Unnamed: 0,aljazeera,bbc,breitbart,cnn,fox
aljazeera,1.0,0.678938,0.567446,0.533123,0.678255
bbc,0.678938,1.0,0.574092,0.503919,0.628533
breitbart,0.567446,0.574092,1.0,0.357928,0.536889
cnn,0.533123,0.503919,0.357928,1.0,0.525179
fox,0.678255,0.628533,0.536889,0.525179,1.0


The cosine similarities between the text strings are shown in the matrix above. Cosine similarities closer to 1 indicate that the texts are more similar. The largest similarity appears to be between Aljazeera and BBC (cos = 0.679) indicating that based on the analysis of terms, they reported on Khashoggi's murder in a similar way. The smallest similarity was between CNN and Breitbart (cos = 0.358) indicating that the two sites reported on the murder more differently. Because this was a very specific event, only so many words can be used to describe what happened; to some degree, reporting will rely on the same set of objective facts like locations, names, and dates. Even outlets that are reporting on the event from very different angles will use a lot of the same words.

In [5]:
# Add some additional stopwords, which are likely to appear in all articles
stop_words.append('jamal')
stop_words.append('khashoggi')
stop_words.append('khashoggis')
stop_words.append('president')
stop_words.append('recip')
stop_words.append('tayyip')
stop_words.append('erdogan')
stop_words.append('turkey')
stop_words.append('turkish')
stop_words.append('istanbul')

# Rerun the similarity matrix
cos_matrix(texts,text_names)

Unnamed: 0,aljazeera,bbc,breitbart,cnn,fox
aljazeera,1.0,0.636934,0.478101,0.371684,0.583179
bbc,0.636934,1.0,0.507766,0.377156,0.553408
breitbart,0.478101,0.507766,1.0,0.202937,0.469615
cnn,0.371684,0.377156,0.202937,1.0,0.333141
fox,0.583179,0.553408,0.469615,0.333141,1.0


After removing these additional words, the cosine similarity among all articles decreases.
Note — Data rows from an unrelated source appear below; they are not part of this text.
-- ==== Sys2Proof/Machine/Dispatch.lean ====
section
/-! DEFINITION. One arm per instruction (30_encoding.md R98: no default arm). -/

namespace Sys2Proof.Machine

/-- The execute phase of an instruction (R95, R96): PC stands at the first trailing byte. -/
def exec (i : Instr) (s : State) : Host.Outcome State Fault Refusal :=
  match i with
  | .halt => Sys2Proof.Machine.execHalt s
  | .adcIndirectX op8 => Sys2Proof.Machine.execAdcIndirectX op8 s
  | .adcZeroPage op8 => Sys2Proof.Machine.execAdcZeroPage op8 s
  | .adcImmediate op8 => Sys2Proof.Machine.execAdcImmediate op8 s
  | .adcAbsolute op16 => Sys2Proof.Machine.execAdcAbsolute op16 s
  | .adcIndirectY op8 => Sys2Proof.Machine.execAdcIndirectY op8 s
  | .adcZeroPageX op8 => Sys2Proof.Machine.execAdcZeroPageX op8 s
  | .adcAbsoluteY op16 => Sys2Proof.Machine.execAdcAbsoluteY op16 s
  | .adcAbsoluteX op16 => Sys2Proof.Machine.execAdcAbsoluteX op16 s
  | .ldaIndirectX op8 => Sys2Proof.Machine.execLdaIndirectX op8 s
  | .ldaZeroPage op8 => Sys2Proof.Machine.execLdaZeroPage op8 s
  | .ldaImmediate op8 => Sys2Proof.Machine.execLdaImmediate op8 s
  | .ldaAbsolute op16 => Sys2Proof.Machine.execLdaAbsolute op16 s
  | .ldaIndirectY op8 => Sys2Proof.Machine.execLdaIndirectY op8 s
  | .ldaZeroPageX op8 => Sys2Proof.Machine.execLdaZeroPageX op8 s
  | .ldaAbsoluteY op16 => Sys2Proof.Machine.execLdaAbsoluteY op16 s
  | .ldaAbsoluteX op16 => Sys2Proof.Machine.execLdaAbsoluteX op16 s

end Sys2Proof.Machine
end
However, some articles see a much more notable decrease in similarity. Compared to the original matrix above (with only the standard list of stopwords excluded), the CNN article now appears to be quite dissimilar to all others; its cosine similarity to all other articles does not exceed 0.4. Between CNN and Breitbart, the original cosine similarity was 0.358 and dropped to 0.217. This shows that after eliminating some more common words, CNN actually reports on this event in quite a different way from the other outlets.